In this context, the recent elevation of bilateral relations with Beijing reflects Timor-Leste’s practical developmental and economic needs. As one of the least developed countries in the region, Timor-Leste views China’s vast market and economic power as an opportunity, just as how it views the ASEAN market. Even so, China remains in the process of catching up with the longstanding influence of Timor-Leste’s traditional partners — such as Australia, Japan, ASEAN, the European Union, and institutions like the Asian Development Bank (ADB) and International Financial Institutions (IFIs) — which continue to play a crucial role in the country’s development.

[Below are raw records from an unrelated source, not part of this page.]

/-- R118: which command can end with which code, at once or after a wait. -/
def Obligations.CommandsEndWithTheirOwnCodes : Prop :=
  ∀ (s t : State), t.running = none →
    (∀ v e, decodeCommand v = .error e → acceptCommand v s = .next t → t.err = 1) ∧
    (exec .build s = .next t → t.err = 0) ∧
    (∀ a, exec (.encode a) s = .next t → t.err = 0 ∨ t.err = 2 ∨ t.err = 3 ∨ t.err = 5) ∧
    (exec .decode s = .next t → t.err = 0 ∨ t.err = 3 ∨ t.err = 4 ∨ t.err = 5) ∧
    (exec .serialize s = .next t → t.err = 0 ∨ t.err = 5) ∧
    (exec .deserialize s = .next t → t.err = 0 ∨ t.err = 4 ∨ t.err = 5 ∨ t.err = 6) ∧
    (∀ rest len, resume (.encode rest len) s = .next t → t.err = 0 ∨ t.err = 5) ∧
    (∀ k, resume (.decode k) s = .next t → t.err = 0 ∨ t.err = 4 ∨ t.err = 5) ∧
    (∀ rest, resume (.serialize rest) s = .next t → t.err = 0 ∨ t.err = 5) ∧
    (∀ st, resume (.deserialize st) s = .next t → t.err = 0 ∨ t.err = 4 ∨ t.err = 5 ∨ t.err = 6)

/-- R112: `raise` writes `ERR` and clears `BUSY`, and that is all; beyond `ERR`, a failed command changes nothing but what
the collaborator holds, whether it fails at once or after a wait. -/
def Obligations.FailedCommandChangesOnlyErr : Prop :=
  (∀ (s : State) (e : ErrKind), s.raise e = { s with err := e.code, running := none }) ∧
  (∀ (s t : State) (i : Instr), exec i s = .next t → t.running = none → t.err ≠ 0 →
    t.freq = s.freq ∧ t.tree = s.tree ∧ t.rsym = s.rsym ∧ t.clen = s.clen ∧ t.host = s.host ∧
    s.chan.sink <+: t.chan.sink) ∧
  (∀ (s t : State) (r : Running), resume r s = .next t → t.running = none → t.err ≠ 0 →
    t.freq = s.freq ∧ t.tree = s.tree ∧ t.rsym = s.rsym ∧ t.clen = s.clen ∧ t.host = s.host ∧
    s.chan.sink <+: t.chan.sink) ∧
  (∀ (s : State) (v : Word) (e : DecodeError), decodeCommand v = .error e →
    acceptCommand v s = .next { s with err := 1, running := none })

/-- R113: `ERR` is not sticky: a command that ends, at once or after a wait, leaves the same state whatever `ERR` held
before. -/
def Obligations.ErrIsNotSticky : Prop :=
  (∀ (s t : State) (i : Instr) (e : BitVec 3) (a : Byte),
    (i = .build ∨ i = .encode a ∨ i = .decode ∨ i = .serialize ∨ i = .deserialize) →
    exec i s = .next t → t.running = none → exec i { s with err := e } = .next t) ∧
  (∀ (s t : State) (r : Running) (e : BitVec 3),
    resume r s = .next t → t.running = none → resume r { s with err := e } = .next t)

/-- R26: two tree states with the same shape and the same codewords cannot be told apart by ENCODE, DECODE or
SERIALIZE, nor by the registers the host reads. -/
def Obligations.SameShapeAndCodewordsAreIndistinguishable : Prop :=
  ∀ (s t : State) (i : Instr) (a : Byte), TreeInv s.tree → TreeInv t.tree →
    s.tree.shape = t.tree.shape → (∀ b c, s.tree.IsCodeword b c ↔ t.tree.IsCodeword b c) →
    t = { s with tree := t.tree } → (i = .encode a ∨ i = .decode ∨ i = .serialize) →
    (∀ ra, hostRead ra s = hostRead ra t) ∧
    ∃ s' t', exec i s = .next s' ∧ exec i t = .next t' ∧ s'.chan = t'.chan ∧ s'.err = t'.err ∧
      s'.rsym = t'.rsym ∧ s'.clen = t'.clen ∧ s'.busy = t'.busy ∧ ∀ ra, hostRead ra s' = hostRead ra t'

/-! ## The invariant -/

/-- R23: the reset state keeps the invariant. -/
def Obligations.ResetKeepsInvariant : Prop := Inv State.reset

/-- R23, R19, R110: every step from a state that keeps the invariant leads to one that keeps it. -/
def Obligations.EveryStepKeepsInvariant : Prop :=
  ∀ s t : State, Inv s → step s = .next t → Inv t

/-- 93_implementation_defined ("nothing in the block is undefined behaviour"): from a state that keeps the invariant a
step always answers a next state. -/
def Obligations.EveryStepFromInvariantAnswersNext : Prop :=
  ∀ s : State, Inv s → ∃ t, step s = .next t
end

Last but not least, ASEAN has institutional tools to manage differences and steer collective direction. The rotating chairmanship, for example, grants each member the opportunity to shape agendas, but also builds mutual tolerance through shared procedural ownership. As scholarship notes, the chair’s role is crucial in reconciling divergent preferences and advancing regional consensus, even in difficult cases.
The greater threat to ASEAN unity may lie less in new entrants than in entrenched divisions among older members over how to respond to shifting regional power dynamics.
Ultimately, Timor-Leste’s entry presents a test not just of its own readiness but of ASEAN’s capacity to adapt and remain inclusive without sacrificing functionality. While challenges to consensus-building will persist, the precedent of past enlargements suggests that the bloc has mechanisms — both formal and informal — to absorb and integrate smaller, less developed members without fundamentally undermining its cohesion.
In sum, while the addition of Timor-Leste may initially slow decision-making on contentious issues, its overall effect on ASEAN’s strategic posture and internal solidarity will likely be manageable. The greater threat to ASEAN unity may lie less in new entrants than in entrenched divisions among older members over how to respond to shifting regional power dynamics. In this light, ASEAN’s challenge remains one of political will, not institutional design alone.